## Task objective
Please restate, word for word, the lines below that begin at the one with "1 .f32 3 1) ∧" and end at the one with "decode 0x0000000000000000 = .ok". Leave out all other lines.

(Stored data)
>>>

-- ==== Sys2Proof/Tests/Slice0.lean ====
section
/-!
SUPPORT. Tests. Every expected value is one that spec/95_test_vectors.md or the cited rule gives; "row" is a row of the
named section of spec/95_test_vectors.md. The witnesses at the end show concrete states and operands that meet the
hypotheses of the statements of Certificates/Slice0/Obligations.lean, at the edges of their ranges.
-/
namespace Sys2Proof.Tests

open Sys2Proof.Machine

/-! ## Ill-formed terms, refused by WellFormed and by the decoder (R75, R76, R78) -/

theorem test_wf_refuses_reduction_types :
    (Instr.redadd 2 1 .bool 2 0).wf = false ∧ (Instr.redmul 2 1 .e4m3 2 0).wf = false ∧
    (Instr.redmin 2 1 .bf16 2 0).wf = false ∧ (Instr.redmax 2 1 .f16 2 0).wf = false ∧
    (Instr.redand 2 1 .f32 2 0).wf = false ∧ (Instr.redor 2 1 .f64 2 0).wf = false ∧
    (Instr.redpopc 2 1 .e5m2 2 0).wf = false := by decide

theorem test_wf_refuses_one_destination :
    (Instr.split 3 3 1 .u8 2).wf = false ∧ (Instr.dilv 3 3 1 .u8 2).wf = false := by decide

theorem test_wf_admits :
    (Instr.redadd 2 1 .f64 2 0).wf = true ∧ (Instr.redpopc 2 1 .bool 2 0).wf = true ∧
    (Instr.split 3 4 1 .u8 2).wf = true ∧ (Instr.vld 1 .e4m3 15 0xFFFFFFFF).wf = true := by decide

/-! ## Decoding: words written out from R71, R74 and R77 -/

/-- One word of each family, field by field: IMM, LOGN, ET, VS2, VS1, VD, OPC (R71). -/
theorem test_decode_field_by_field :
    decode (0x00000001#32 ++ 0b0010#4 ++ 0b00001#5 ++ 0b00000#5 ++ 0b00001#5 ++ 0b00010#5 ++ 0x03#8) =
      .ok (.vsplat 2 1 .u16 2 1) ∧
    decode (0x00000000#32 ++ 0b0011#4 ++ 0b11000#5 ++ 0b00000#5 ++ 0b00001#5 ++ 0b00010#5 ++ 0x18#8) =
      .ok (.cvtE4m3F32 2 1 3) ∧
    decode (0x00000001#32 ++ 0b0011#4 ++ 0b11000#5 ++ 0b00000#5 ++ 0b00001#5 ++ 0b00010#5 ++ 0x20#8) =
      .ok (.redadd 2 1 .f32 3 1) ∧
    decode (0b000000000000#12 ++ 0b0001#4 ++ 0x0002#16 ++ 0b0010#4 ++ 0b00000#5 ++ 0b00010#5 ++ 0b00001#5 ++
      0b00011#5 ++ 0x31#8) = .ok (.insert 3 1 2 .u8 2 2 1) := by decide

/-- Section 3, and R143, R146 to R149. -/
theorem test_decode_core :
    decode 0x0000000000000000 = .ok .nop ∧ decode 0x0000123400000001 = .ok (.signal 0x1234) ∧
    decode 0x0000000000000302 = .ok (.vzero 3) ∧ decode 0x0000000120802203 = .ok (.vsplat 2 1 .u16 2 1) ∧
    decode 0x0000010010800104 = .ok (.vld 1 .u16 1 0x100) ∧ decode 0x0000010010800105 = .ok (.vldBe 1 .u16 1 0x100) ∧
    decode 0x0000FFF80C802006 = .ok (.vst 1 .f64 0 0xFFF8) ∧ decode 0x0000000320002007 = .ok (.vstBe 1 .u8 2 3) := by
  decide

<<<

## Written answer
      .ok (.redadd 2 1 .f32 3 1) ∧
    decode (0b000000000000#12 ++ 0b0001#4 ++ 0x0002#16 ++ 0b0010#4 ++ 0b00000#5 ++ 0b00010#5 ++ 0b00001#5 ++
      0b00011#5 ++ 0x31#8) = .ok (.insert 3 1 2 .u8 2 2 1) := by decide

/-- Section 3, and R143, R146 to R149. -/
theorem test_decode_core :
    decode 0x0000000000000000 = .ok .nop ∧ decode 0x0000123400000001 = .ok (.signal 0x1234) ∧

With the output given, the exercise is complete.